Entries taken from a collection
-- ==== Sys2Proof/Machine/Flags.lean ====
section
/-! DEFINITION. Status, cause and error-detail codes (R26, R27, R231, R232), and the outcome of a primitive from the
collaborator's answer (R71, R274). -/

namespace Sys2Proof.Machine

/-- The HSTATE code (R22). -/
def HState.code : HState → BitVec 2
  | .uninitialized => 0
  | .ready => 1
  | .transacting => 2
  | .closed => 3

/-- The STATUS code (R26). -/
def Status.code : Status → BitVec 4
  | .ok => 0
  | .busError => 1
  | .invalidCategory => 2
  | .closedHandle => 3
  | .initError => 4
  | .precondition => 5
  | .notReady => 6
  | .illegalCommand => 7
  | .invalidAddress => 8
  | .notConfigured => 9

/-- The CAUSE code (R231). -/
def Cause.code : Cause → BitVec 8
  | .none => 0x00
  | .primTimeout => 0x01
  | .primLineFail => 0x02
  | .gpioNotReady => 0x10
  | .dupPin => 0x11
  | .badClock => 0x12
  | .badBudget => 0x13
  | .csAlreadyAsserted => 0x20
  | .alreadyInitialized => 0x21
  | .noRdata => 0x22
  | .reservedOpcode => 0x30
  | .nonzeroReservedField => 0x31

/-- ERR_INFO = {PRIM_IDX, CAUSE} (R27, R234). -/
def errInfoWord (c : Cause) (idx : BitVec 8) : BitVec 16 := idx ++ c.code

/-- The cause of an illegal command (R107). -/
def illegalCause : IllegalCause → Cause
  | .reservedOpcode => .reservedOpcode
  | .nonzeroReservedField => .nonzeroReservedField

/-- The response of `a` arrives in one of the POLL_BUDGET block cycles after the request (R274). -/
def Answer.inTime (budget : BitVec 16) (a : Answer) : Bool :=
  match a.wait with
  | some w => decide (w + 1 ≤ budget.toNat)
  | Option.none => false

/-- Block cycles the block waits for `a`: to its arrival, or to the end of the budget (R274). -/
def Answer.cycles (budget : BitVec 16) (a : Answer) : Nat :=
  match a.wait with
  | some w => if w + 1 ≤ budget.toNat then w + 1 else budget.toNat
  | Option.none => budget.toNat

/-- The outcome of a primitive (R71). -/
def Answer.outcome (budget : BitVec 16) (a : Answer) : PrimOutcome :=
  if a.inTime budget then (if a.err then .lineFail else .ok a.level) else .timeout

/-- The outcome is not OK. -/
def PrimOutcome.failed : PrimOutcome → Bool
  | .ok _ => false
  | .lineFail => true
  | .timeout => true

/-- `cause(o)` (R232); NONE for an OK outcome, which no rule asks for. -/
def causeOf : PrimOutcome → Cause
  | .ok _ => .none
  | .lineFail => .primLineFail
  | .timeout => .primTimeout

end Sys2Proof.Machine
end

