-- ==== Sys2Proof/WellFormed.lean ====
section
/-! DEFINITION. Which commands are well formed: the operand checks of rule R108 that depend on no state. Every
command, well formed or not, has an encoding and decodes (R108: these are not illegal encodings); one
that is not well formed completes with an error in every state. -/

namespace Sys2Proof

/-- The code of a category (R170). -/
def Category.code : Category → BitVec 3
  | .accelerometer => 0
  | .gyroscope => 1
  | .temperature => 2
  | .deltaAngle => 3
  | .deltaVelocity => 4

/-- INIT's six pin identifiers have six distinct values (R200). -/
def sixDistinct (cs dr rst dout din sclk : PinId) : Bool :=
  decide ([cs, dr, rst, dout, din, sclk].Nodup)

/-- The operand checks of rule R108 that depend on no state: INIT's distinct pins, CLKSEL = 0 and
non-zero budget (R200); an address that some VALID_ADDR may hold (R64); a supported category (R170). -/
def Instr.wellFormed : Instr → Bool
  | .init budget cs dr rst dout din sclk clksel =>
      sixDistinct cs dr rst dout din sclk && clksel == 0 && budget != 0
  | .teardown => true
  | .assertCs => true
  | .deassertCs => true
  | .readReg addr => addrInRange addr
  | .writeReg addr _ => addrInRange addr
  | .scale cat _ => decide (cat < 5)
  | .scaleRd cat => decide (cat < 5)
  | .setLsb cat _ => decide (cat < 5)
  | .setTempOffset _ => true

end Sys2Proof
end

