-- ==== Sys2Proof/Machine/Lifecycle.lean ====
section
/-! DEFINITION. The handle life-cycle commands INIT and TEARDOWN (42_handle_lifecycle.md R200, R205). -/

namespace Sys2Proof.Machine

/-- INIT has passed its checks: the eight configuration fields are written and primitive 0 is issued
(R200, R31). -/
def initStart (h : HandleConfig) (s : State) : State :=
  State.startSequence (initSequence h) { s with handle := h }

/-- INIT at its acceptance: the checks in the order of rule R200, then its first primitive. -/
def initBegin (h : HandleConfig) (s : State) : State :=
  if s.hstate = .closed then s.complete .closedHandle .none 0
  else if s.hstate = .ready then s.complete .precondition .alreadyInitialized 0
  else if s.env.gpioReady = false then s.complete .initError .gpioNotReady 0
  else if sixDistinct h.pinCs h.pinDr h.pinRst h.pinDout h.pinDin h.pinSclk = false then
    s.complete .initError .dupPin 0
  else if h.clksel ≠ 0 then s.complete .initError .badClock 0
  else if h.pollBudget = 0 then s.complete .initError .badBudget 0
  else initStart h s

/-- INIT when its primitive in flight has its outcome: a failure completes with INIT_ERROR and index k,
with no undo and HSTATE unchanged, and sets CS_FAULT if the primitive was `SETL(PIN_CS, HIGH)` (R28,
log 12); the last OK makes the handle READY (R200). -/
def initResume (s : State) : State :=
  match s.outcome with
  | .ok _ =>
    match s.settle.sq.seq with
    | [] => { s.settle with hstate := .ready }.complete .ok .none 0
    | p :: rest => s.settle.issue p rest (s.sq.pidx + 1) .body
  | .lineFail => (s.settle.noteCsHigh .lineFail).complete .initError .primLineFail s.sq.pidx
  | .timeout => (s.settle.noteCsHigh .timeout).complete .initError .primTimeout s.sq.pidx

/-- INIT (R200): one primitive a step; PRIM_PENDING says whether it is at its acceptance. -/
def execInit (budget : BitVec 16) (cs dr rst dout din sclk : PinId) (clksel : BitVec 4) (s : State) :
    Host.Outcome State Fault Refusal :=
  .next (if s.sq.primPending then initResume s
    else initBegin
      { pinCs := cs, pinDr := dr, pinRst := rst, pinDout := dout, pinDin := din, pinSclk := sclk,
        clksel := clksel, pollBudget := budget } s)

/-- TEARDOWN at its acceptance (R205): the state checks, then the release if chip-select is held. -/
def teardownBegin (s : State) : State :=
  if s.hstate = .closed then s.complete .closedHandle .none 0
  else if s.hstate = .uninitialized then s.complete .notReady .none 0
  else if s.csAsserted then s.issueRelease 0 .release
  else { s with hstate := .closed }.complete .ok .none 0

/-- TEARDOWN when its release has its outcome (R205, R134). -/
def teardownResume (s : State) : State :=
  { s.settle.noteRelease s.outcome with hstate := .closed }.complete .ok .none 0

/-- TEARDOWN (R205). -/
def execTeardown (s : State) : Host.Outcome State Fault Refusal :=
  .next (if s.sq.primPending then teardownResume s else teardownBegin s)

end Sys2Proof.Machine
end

-- Task to complete --
All records shown above are to be reproduced without any alteration.

-- Solution below --
-- ==== Sys2Proof/Machine/Flags.lean ====
section
/-! DEFINITION. Status, cause and error-detail codes (R26, R27, R231, R232), and the outcome of a primitive from the
collaborator's answer (R71, R274). -/

namespace Sys2Proof.Machine

/-- The HSTATE code (R22). -/
def HState.code : HState → BitVec 2
  | .uninitialized => 0
  | .ready => 1
  | .transacting => 2
  | .closed => 3

/-- The STATUS code (R26). -/
def Status.code : Status → BitVec 4
  | .ok => 0
  | .busError => 1
  | .invalidCategory => 2
  | .closedHandle => 3
  | .initError => 4
  | .precondition => 5
  | .notReady => 6
  | .illegalCommand => 7
  | .invalidAddress => 8
  | .notConfigured => 9

/-- The CAUSE code (R231). -/
def Cause.code : Cause → BitVec 8
  | .none => 0x00
  | .primTimeout => 0x01
  | .primLineFail => 0x02
  | .gpioNotReady => 0x10
  | .dupPin => 0x11
  | .badClock => 0x12
  | .badBudget => 0x13
  | .csAlreadyAsserted => 0x20
  | .alreadyInitialized => 0x21
  | .noRdata => 0x22
  | .reservedOpcode => 0x30
  | .nonzeroReservedField => 0x31

/-- ERR_INFO = {PRIM_IDX, CAUSE} (R27, R234). -/
def errInfoWord (c : Cause) (idx : BitVec 8) : BitVec 16 := idx ++ c.code

/-- The cause of an illegal command (R107). -/
def illegalCause : IllegalCause → Cause
  | .reservedOpcode => .reservedOpcode
  | .nonzeroReservedField => .nonzeroReservedField

/-- The response of `a` arrives in one of the POLL_BUDGET block cycles after the request (R274). -/
def Answer.inTime (budget : BitVec 16) (a : Answer) : Bool :=
  match a.wait with
  | some w => decide (w + 1 ≤ budget.toNat)
  | Option.none => false

/-- Block cycles the block waits for `a`: to its arrival, or to the end of the budget (R274). -/
def Answer.cycles (budget : BitVec 16) (a : Answer) : Nat :=
  match a.wait with
  | some w => if w + 1 ≤ budget.toNat then w + 1 else budget.toNat
  | Option.none => budget.toNat

/-- The outcome of a primitive (R71). -/
def Answer.outcome (budget : BitVec 16) (a : Answer) : PrimOutcome :=
  if a.inTime budget then (if a.err then .lineFail else .ok a.level) else .timeout

/-- The outcome is not OK. -/
def PrimOutcome.failed : PrimOutcome → Bool
  | .ok _ => false
  | .lineFail => true
  | .timeout => true

/-- `cause(o)` (R232); NONE for an OK outcome, which no rule asks for. -/
def causeOf : PrimOutcome → Cause
  | .ok _ => .none
  | .lineFail => .primLineFail
  | .timeout => .primTimeout

end Sys2Proof.Machine
end

-- ==== Sys2Proof/WellFormed.lean ====
section
/-! DEFINITION. Which commands are well formed: the operand checks of rule R108 that depend on no state. Every
command, well formed or not, has an encoding and decodes (R108: these are not illegal encodings); one
that is not well formed completes with an error in every state. -/

namespace Sys2Proof

/-- The code of a category (R170). -/
def Category.code : Category → BitVec 3
  | .accelerometer => 0
  | .gyroscope => 1
  | .temperature => 2
  | .deltaAngle => 3
  | .deltaVelocity => 4

/-- INIT's six pin identifiers have six distinct values (R200). -/
def sixDistinct (cs dr rst dout din sclk : PinId) : Bool :=
  decide ([cs, dr, rst, dout, din, sclk].Nodup)

/-- The operand checks of rule R108 that depend on no state: INIT's distinct pins, CLKSEL = 0 and
non-zero budget (R200); an address that some VALID_ADDR may hold (R64); a supported category (R170). -/
def Instr.wellFormed : Instr → Bool
  | .init budget cs dr rst dout din sclk clksel =>
      sixDistinct cs dr rst dout din sclk && clksel == 0 && budget != 0
  | .teardown => true
  | .assertCs => true
  | .deassertCs => true
  | .readReg addr => addrInRange addr
  | .writeReg addr _ => addrInRange addr
  | .scale cat _ => decide (cat < 5)
  | .scaleRd cat => decide (cat < 5)
  | .setLsb cat _ => decide (cat < 5)
  | .setTempOffset _ => true

end Sys2Proof
end

-- ==== Sys2Proof/Machine/Lifecycle.lean ====
section
/-! DEFINITION. The handle life-cycle commands INIT and TEARDOWN (42_handle_lifecycle.md R200, R205). -/

namespace Sys2Proof.Machine

/-- INIT has passed its checks: the eight configuration fields are written and primitive 0 is issued
(R200, R31). -/
def initStart (h : HandleConfig) (s : State) : State :=
  State.startSequence (initSequence h) { s with handle := h }

/-- INIT at its acceptance: the checks in the order of rule R200, then its first primitive. -/
def initBegin (h : HandleConfig) (s : State) : State :=
  if s.hstate = .closed then s.complete .closedHandle .none 0
  else if s.hstate = .ready then s.complete .precondition .alreadyInitialized 0
  else if s.env.gpioReady = false then s.complete .initError .gpioNotReady 0
  else if sixDistinct h.pinCs h.pinDr h.pinRst h.pinDout h.pinDin h.pinSclk = false then
    s.complete .initError .dupPin 0
  else if h.clksel ≠ 0 then s.complete .initError .badClock 0
  else if h.pollBudget = 0 then s.complete .initError .badBudget 0
  else initStart h s

/-- INIT when its primitive in flight has its outcome: a failure completes with INIT_ERROR and index k,
with no undo and HSTATE unchanged, and sets CS_FAULT if the primitive was `SETL(PIN_CS, HIGH)` (R28,
log 12); the last OK makes the handle READY (R200). -/
def initResume (s : State) : State :=
  match s.outcome with
  | .ok _ =>
    match s.settle.sq.seq with
    | [] => { s.settle with hstate := .ready }.complete .ok .none 0
    | p :: rest => s.settle.issue p rest (s.sq.pidx + 1) .body
  | .lineFail => (s.settle.noteCsHigh .lineFail).complete .initError .primLineFail s.sq.pidx
  | .timeout => (s.settle.noteCsHigh .timeout).complete .initError .primTimeout s.sq.pidx

/-- INIT (R200): one primitive a step; PRIM_PENDING says whether it is at its acceptance. -/
def execInit (budget : BitVec 16) (cs dr rst dout din sclk : PinId) (clksel : BitVec 4) (s : State) :
    Host.Outcome State Fault Refusal :=
  .next (if s.sq.primPending then initResume s
    else initBegin
      { pinCs := cs, pinDr := dr, pinRst := rst, pinDout := dout, pinDin := din, pinSclk := sclk,
        clksel := clksel, pollBudget := budget } s)

/-- TEARDOWN at its acceptance (R205): the state checks, then the release if chip-select is held. -/
def teardownBegin (s : State) : State :=
  if s.hstate = .closed then s.complete .closedHandle .none 0
  else if s.hstate = .uninitialized then s.complete .notReady .none 0
  else if s.csAsserted then s.issueRelease 0 .release
  else { s with hstate := .closed }.complete .ok .none 0

/-- TEARDOWN when its release has its outcome (R205, R134). -/
def teardownResume (s : State) : State :=
  { s.settle.noteRelease s.outcome with hstate := .closed }.complete .ok .none 0

/-- TEARDOWN (R205). -/
def execTeardown (s : State) : Host.Outcome State Fault Refusal :=
  .next (if s.sq.primPending then teardownResume s else teardownBegin s)

end Sys2Proof.Machine
end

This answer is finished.